WHAT YOU NEED TO DO:
Your answer should consist of all lines in the listing that hold the word "complete".

PROVIDED DATA:
____

theorem adrn_drains {s : State} {c : Cmd} {m : BitVec 2} {a b e : BitVec 5} (h : Starts s c) (hins : c.ins = .adrn m a b e c.ext)
    (hlit : m.toNat < (s.slot (slotKey c.seqk)).amap.length) (hwin : windowBad c.v2 = false)
    (hrows : c.v2.toNat / 2 ^ 16 % 2 ^ 8 = 1) (hcfg : c.v3 = 0) (haligned : c.v1.toNat % 4 = 0)
    (hslice : sliceOk c.v1.toNat (4 * (c.v2.toNat / 2 ^ 24 % 2 ^ 8)) = true)
    (hwindow : s.window (slotKey c.seqk) c.v1.toNat (4 * (c.v2.toNat / 2 ^ 24 % 2 ^ 8)) = true)
    (hv : s.verify .scratch c.v1.toNat (4 * (c.v2.toNat / 2 ^ 24 % 2 ^ 8)) = none)
    (hlen : (s.accRow (slotKey c.seqk) m.toNat (c.v2.toNat % 2 ^ 7)).length = 128) :
    let row0 := c.v2.toNat % 2 ^ 7
    let col0 := c.v2.toNat / 2 ^ 8 % 2 ^ 7
    let cols := c.v2.toNat / 2 ^ 24 % 2 ^ 8
    Leads (.commandStart c.uid 1) s fun u => Done u c 0 ∧ u.mem = s.mem ∧ u.accs = s.accs ∧ u.slots = s.slots ∧
      (∀ k < cols, leNat (u.bytes .scratch (c.v1.toNat + 4 * k) 4) =
        ((s.accRow (slotKey c.seqk) m.toNat row0).getD (col0 + k) 0).toNat) ∧
      ∀ y, y < c.v1.toNat ∨ c.v1.toNat + 4 * cols ≤ y → byteAt u .scratch y = byteAt s .scratch y := by
  intro row0 col0 cols
  obtain ⟨-, hcols, -, hcolumns⟩ := window_inside hwin
  have hparts : tmovParts c.ins = (4, m.toNat) := by rw [hins]; rfl
  have hcheck : s.tmovCheck (slotKey c.seqk) (tmovParts c.ins).1 (tmovParts c.ins).2 c.v1 c.v2 c.v3 = none := by
    rw [hparts]
    exact tmovCheck_drain hlit hwin hrows hcfg haligned hslice hwindow
  set bs := wordBytes (((s.accRow (slotKey c.seqk) m.toNat row0).drop col0).take cols) with hbs
  have hcount : (((s.accRow (slotKey c.seqk) m.toNat row0).drop col0).take cols).length = cols := by
    rw [List.length_take, List.length_drop, hlen]
    omega
  have hbytes : bs.length = 4 * cols := by rw [hbs, wordBytes_length, hcount]
  obtain ⟨t, ht, hwrote⟩ := State.storeLines_pieces (s := s) (sp := .scratch) (by decide) (a := c.v1.toNat) (bs := bs)
    (originTag 1 (slotKey c.seqk / 8)) (originTag 5 (c.v1.toNat / 2 ^ 23)) (by rw [← List.length_pos_iff, hbytes]; omega)
    (by rw [hbytes]; exact hv)
  have hframe := hwrote.frame
  have hto : ((adrnCfg (slotKey c.seqk) m.toNat c.v1 c.v2 c.v3 c.seed c.num.toNat).dst +
      (0 : Nat) * (adrnCfg (slotKey c.seqk) m.toNat c.v1 c.v2 c.v3 c.seed c.num.toNat).pitch).toNat = c.v1.toNat := by
    simp [adrnCfg]
  have hwords : wordBytes (((s.accRow (slotKey c.seqk) m.toNat (bits c.v2 0 7 + 0)).drop col0).take cols) = bs := by
    rw [bits_low]
    rfl
  have hrun : s.tmovRun (slotKey c.seqk) (tmovParts c.ins).1 (tmovParts c.ins).2 c.v1 c.v2 c.v3 c.seed c.num.toNat =
      (t, 1, none) := by
    have hone : (adrnCfg (slotKey c.seqk) m.toNat c.v1 c.v2 c.v3 c.seed c.num.toNat).rows = 1 := hrows
    have hdrain : s.drainRows (adrnCfg (slotKey c.seqk) m.toNat c.v1 c.v2 c.v3 c.seed c.num.toNat) 0 1 = (t, none) :=
      drainRows_fp32 (by rw [hcfg]; rfl) (by rw [hcfg]; rfl) hto hwords ht
    rw [State.tmovRun, hparts]
    simp only [Nat.reduceLeDiff, Nat.reduceEqDiff, if_false, hone, hdrain]
  obtain ⟨hexec, hdone⟩ := tmov_runs h (by rw [hins]; rfl) hcheck hrun (by rw [hframe]; rfl) (by rw [hframe]; rfl)
  have hmem : t.mem = s.mem := by rw [hframe]; rfl
  have haccs : t.accs = s.accs := by rw [hframe]; rfl
  have hslots : t.slots = s.slots := by rw [hframe]; rfl
  refine ⟨_, hexec, hdone, hmem, haccs, hslots, fun k hk => ?words, fun y hy => ?others⟩
  case words =>
    have hread := hwrote.read
    change leNat (Mem.read (t.cells .scratch) (c.v1.toNat + 4 * k) 4) = _
    rw [← leAt_read (t.cells .scratch) c.v1.toNat (n := bs.length) (by omega), hread, hbs, leAt_wordBytes _ (by omega)]
    simp [List.getD_eq_getElem?_getD, hk]
  case others =>
    have hout := hwrote.get_out (y := y) (by omega)
    rw [byteAt_scratch, byteAt_scratch]
    exact congrArg BitVec.toNat hout

/-! ### The obligation -/

theorem tileMovesCarryTheirBytes : TileMovesCarryTheirBytes := fun _ _ _ _ _ _ _ h =>
  ⟨fun hins hok hv => tld_carries h hins hok hv, fun hins hok hecc => tst_carries h hins hok hecc,
    fun hins hlit hwin hpitch hsrc hlen => afill_fills h hins hlit hwin hpitch hsrc hlen,
    fun hins hlit hwin hrows hcfg haligned hslice hwindow hv hlen =>
      adrn_drains h hins hlit hwin hrows hcfg haligned hslice hwindow hv hlen⟩

/-- Settles O34: TBLOAD by its checks and its words, copies piece by piece, and tile moves by lines, rows and words. -/
theorem tableLoadsWriteTheMicroStore : Obligations.TableLoadsWriteTheMicroStore := by
  unfold Obligations.TableLoadsWriteTheMicroStore
  exact ⟨copiesMoveTheirBytes, tileMovesCarryTheirBytes, fun s c d a b e n h hins =>
    ⟨tbload_loads h hins n, tbload_traps h hins n⟩⟩

end Sys2Proof.Claims
end

section
/-! SUPPORT. Contributions applied element by element at their home slice, and the traps of contributions (R140, R144). -/

namespace Sys2Proof.Claims
open Sys2Proof.Machine

/-! ### Elements of a slice -/

/-- Element `k`, of `w` bytes, from a slice address. -/
def elemAt (s : State) (x w k : Nat) : Nat := leNat (Mem.read s.scratch (x + k * w) w)

theorem leNat_bytes_scratch (s : State) (x w k : Nat) : leNat (s.bytes .scratch (x + k * w) w) = elemAt s x w k := rfl

theorem elemAt_congr {s t : State} {x w k : Nat}
    (h : ∀ b, x + k * w ≤ b → b < x + k * w + w → Mem.get t.scratch b = Mem.get s.scratch b) : elemAt t x w k = elemAt s x w k := by
  rw [elemAt, elemAt, Mem.read_eq, Mem.read_eq]
  refine congrArg leNat (List.map_congr_left fun i hi => h _ (by omega) ?_)
  have := List.mem_range.1 hi
  omega

theorem reduceBytes_pos (op : Nat) : 0 < reduceBytes op := by
  rw [reduceBytes]
  split <;> decide

@[simp] theorem leBytes_ne_nil (op x : Nat) : leBytes (reduceBytes op) x ≠ [] := by
  rw [← List.length_pos_iff, leBytes_length]
  exact reduceBytes_pos op

theorem leNat_leBytes_bits (w x : Nat) : leNat (leBytes w x) = x % 2 ^ (8 * w) := by rw [leNat_leBytes, Nat.pow_mul]

/-- An element combined and stored, over lines that verify (R140). -/
theorem storeSlice_wrote {s : State} {a op : Nat} (x src : Nat) (hv : s.verify .scratch a (reduceBytes op) = none) :
    ∃ t, s.storeSlice a (leBytes (reduceBytes op) x) src = .ok t ∧ s.Wrote t .scratch a (leBytes (reduceBytes op) x) :=
  State.storeAll_wrote (by decide) _ _ (leBytes_ne_nil op x) (by rw [leBytes_length]; exact hv)

/-- Elements `i` to `i + n - 1` applied: nothing but their bytes has changed, and each holds the combination of its old value with
its source, as the source stood before if no element applied before reached it, and as it stands after if none applied since did. -/
structure Combined (s t : State) (op a b n i : Nat) : Prop where
  frame : t = s.withSpace t .scratch
  others : ∀ y, y < a + i * reduceBytes op ∨ a + (i + n) * reduceBytes op ≤ y → Mem.get t.scratch y = Mem.get s.scratch y
  before : ∀ k, i ≤ k → k < i + n →
    (b + k * reduceBytes op + reduceBytes op ≤ a + i * reduceBytes op ∨ a + k * reduceBytes op ≤ b + k * reduceBytes op) →
    elemAt t a (reduceBytes op) k =
      reduceOp op (elemAt s a (reduceBytes op) k) (elemAt s b (reduceBytes op) k) % 2 ^ (8 * reduceBytes op)
  after : ∀ k, i ≤ k → k < i + n → b + k * reduceBytes op + reduceBytes op ≤ a + k * reduceBytes op →
    elemAt t a (reduceBytes op) k =
      reduceOp op (elemAt s a (reduceBytes op) k) (elemAt t b (reduceBytes op) k) % 2 ^ (8 * reduceBytes op)

theorem combined_zero (s : State) (op a b i : Nat) : Combined s s op a b 0 i :=
  ⟨rfl, fun _ _ => rfl, fun _ h h' => absurd h' (by omega), fun _ h h' => absurd h' (by omega)⟩

/-- One element stored, and the rest applied after it. -/
theorem combined_succ {s u t : State} {op a b n i : Nat}
    (hu : s.Wrote u .scratch (a + i * reduceBytes op)
      (leBytes (reduceBytes op) (reduceOp op (elemAt s a (reduceBytes op) i) (elemAt s b (reduceBytes op) i))))
    (ht : Combined u t op a b n (i + 1)) : Combined s t op a b (n + 1) i := by
  obtain ⟨hframe, hothers, hbefore, hafter⟩ := ht
  have hpos := reduceBytes_pos op
  have hend : (i + (n + 1)) * reduceBytes op = (i + 1 + n) * reduceBytes op := by rw [Nat.add_right_comm, Nat.add_assoc]
  have hstep : (i + 1) * reduceBytes op = i * reduceBytes op + reduceBytes op := Nat.succ_mul _ _
  have hle : (i + 1) * reduceBytes op ≤ (i + 1 + n) * reduceBytes op := Nat.mul_le_mul_right _ (by omega)
  have hsame {y : Nat} (hy : y < a + i * reduceBytes op ∨ a + i * reduceBytes op + reduceBytes op ≤ y) :
      Mem.get u.scratch y = Mem.get s.scratch y := hu.get_out (by rw [leBytes_length]; exact hy)
  have hfirst : elemAt t a (reduceBytes op) i =
      reduceOp op (elemAt s a (reduceBytes op) i) (elemAt s b (reduceBytes op) i) % 2 ^ (8 * reduceBytes op) := by
    have hread := hu.read
    rw [leBytes_length] at hread
    rw [elemAt_congr (s := u) fun y _ hy => hothers y (by omega), elemAt]
    change leNat (Mem.read (u.cells .scratch) _ _) = _
    rw [hread, leNat_leBytes_bits]
  refine ⟨State.withSpace_trans hu.frame hframe, fun y hy => ?others, fun k hk hkn hsrc => ?before, fun k hk hkn hsrc => ?after⟩
  case others => rw [hothers y (by omega), hsame (by omega)]
  case before =>
    rcases Nat.eq_or_lt_of_le hk with rfl | hik
    · exact hfirst
    · have hmul : (i + 1) * reduceBytes op ≤ k * reduceBytes op := Nat.mul_le_mul_right _ hik
      rw [hbefore k hik (by omega) (by omega), elemAt_congr (s := s) (t := u) (x := a) fun y hy _ => hsame (by omega),
        elemAt_congr (s := s) (t := u) (x := b) fun y hy hy' => hsame (by omega)]
  case after =>
    rcases Nat.eq_or_lt_of_le hk with rfl | hik
    · rw [hfirst, elemAt_congr (s := s) (t := t) (x := b) fun y hy hy' => by rw [hothers y (by omega), hsame (by omega)]]
    · have hmul : (i + 1) * reduceBytes op ≤ k * reduceBytes op := Nat.mul_le_mul_right _ hik
      rw [hafter k hik (by omega) hsrc, elemAt_congr (s := s) (t := u) (x := a) fun y hy _ => hsame (by omega)]

/-- Elements whose lines verify are applied in order, and the command is done (R140). -/
theorem applySlice_combines {c : Cmd} (n : Nat) {s : State} {i : Nat}
    (hsrc : ∀ k, i ≤ k → k < i + n →
      s.verify .scratch (c.v2.toNat + k * reduceBytes (cprOp c.ins).1) (reduceBytes (cprOp c.ins).1) = none)
    (hdst : ∀ k, i ≤ k → k < i + n →
      s.verify .scratch (c.v1.toNat + k * reduceBytes (cprOp c.ins).1) (reduceBytes (cprOp c.ins).1) = none) :
    ∃ t, s.applySlice c n i = t.complete { c with off := (i + n) * reduceBytes (cprOp c.ins).1 } 0 ∧
      Combined s t (cprOp c.ins).1 c.v1.toNat c.v2.toNat n i := by
  induction n generalizing s i with
  | zero => exact ⟨s, rfl, combined_zero ..⟩
  | succ n ih =>
    have hv := hdst i (le_refl i) (by omega)
    obtain ⟨u, hstore, hu⟩ := storeSlice_wrote (op := (cprOp c.ins).1)
      (reduceOp (cprOp c.ins).1 (elemAt s c.v1.toNat (reduceBytes (cprOp c.ins).1) i) (elemAt s c.v2.toNat (reduceBytes (cprOp c.ins).1) i))
      (coreOf c.seqk) hv
    have hpos := reduceBytes_pos (cprOp c.ins).1
    obtain ⟨t, ht, hcombined⟩ := ih (s := u) (i := i + 1)
      (fun k hk hkn => hu.sound.verify hpos (hsrc k (by omega) (by omega)))
      fun k hk hkn => hu.sound.verify hpos (hdst k (by omega) (by omega))
    refine ⟨t, ?_, combined_succ hu hcombined⟩
    have helem : s.cprElem c i = .ok (elemAt s c.v2.toNat (reduceBytes (cprOp c.ins).1) i) := by
      simp only [State.cprElem, hsrc i (le_refl i) (by omega)]
      rfl
    have hend : i + (n + 1) = i + 1 + n := by omega
    rw [State.applySlice]
    simp only [helem, hv, leNat_bytes_scratch, hstore]
    rw [hend, ← ht]

/-- A contribution without a table, over lines that verify, is applied (R140). -/
theorem applyCpr_combines {s : State} {c : Cmd} (hsrc : s.verify .scratch c.v2.toNat (c.parN 0 * reduceBytes (cprOp c.ins).1) = none)
    (hdst : s.verify .scratch c.v1.toNat (c.parN 0 * reduceBytes (cprOp c.ins).1) = none) :
    ∃ t, s.applyCpr c = t.complete { c with sent := 0, off := c.parN 0 * reduceBytes (cprOp c.ins).1 } 0 ∧
      Combined s t (cprOp c.ins).1 c.v1.toNat c.v2.toNat (c.parN 0) 0 := by
  have hpart {x : Nat} (hx : s.verify .scratch x (c.parN 0 * reduceBytes (cprOp c.ins).1) = none) {k : Nat} (hk : k < 0 + c.parN 0) :
      s.verify .scratch (x + k * reduceBytes (cprOp c.ins).1) (reduceBytes (cprOp c.ins).1) = none := by
    have hmul : (k + 1) * reduceBytes (cprOp c.ins).1 ≤ c.parN 0 * reduceBytes (cprOp c.ins).1 := Nat.mul_le_mul_right _ (by omega)
    rw [Nat.succ_mul] at hmul
    exact State.verify_part hx (reduceBytes_pos _) (by omega) (by omega)
  obtain ⟨t, ht, hcombined⟩ := applySlice_combines (c := { c with sent := 0 }) (c.parN 0) (s := s) (i := 0)
    (fun _ _ hk => hpart hsrc hk) fun _ _ hk => hpart hdst hk
  rw [Nat.zero_add] at ht
  exact ⟨t, ht, hcombined⟩

/-! ### Traps of a contribution to a slice (R144) -/

theorem sliceCpr_member {i : Instr} (h : sliceCpr i = true) : (cpMember i).1 = 0 := by
  simp only [sliceCpr, Bool.and_eq_true, decide_eq_true_eq] at h
  obtain ⟨⟨-, hmember⟩, -⟩ := h
  exact hmember

theorem trapCopy_traps {s : State} {c : Cmd} (hcpr : sliceCpr c.ins = true) (hsub : c.sub = none) (hc : (s.cmd c.uid).isSome = true)
    (status index addr : Nat) : CommandTraps s (s.trapCopy c status index addr) c (copyCode status) 1 (status + index * 256) :=
  commandTraps_trapCmd hsub hc rfl rfl rfl (by
    change BitVec.ofNat 32 (status + (cpMember c.ins).1 * 16 + index * 256) = _
    rw [sliceCpr_member hcpr, Nat.zero_mul, Nat.add_zero])

theorem trapCopyBad_traps {s : State} {c : Cmd} (hcpr : sliceCpr c.ins = true) (hsub : c.sub = none) (hc : (s.cmd c.uid).isSome = true)
    (b : BadLine) : CommandTraps s (s.trapCopyBad c 0 b) c 7 1 6 := by
  rw [State.trapCopyBad, trapCmd_of_sub_eq_none hsub, State.takeTrap, countSoft_frame, sliceCpr_member hcpr]
  exact ⟨State.cmd_setCmd (c := { c with failed := true }) hc, rfl, rfl, _, rfl, rfl, rfl, rfl, rfl, rfl⟩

____

SOLUTION:
    ∃ t, s.applySlice c n i = t.complete { c with off := (i + n) * reduceBytes (cprOp c.ins).1 } 0 ∧
    ∃ t, s.applyCpr c = t.complete { c with sent := 0, off := c.parN 0 * reduceBytes (cprOp c.ins).1 } 0 ∧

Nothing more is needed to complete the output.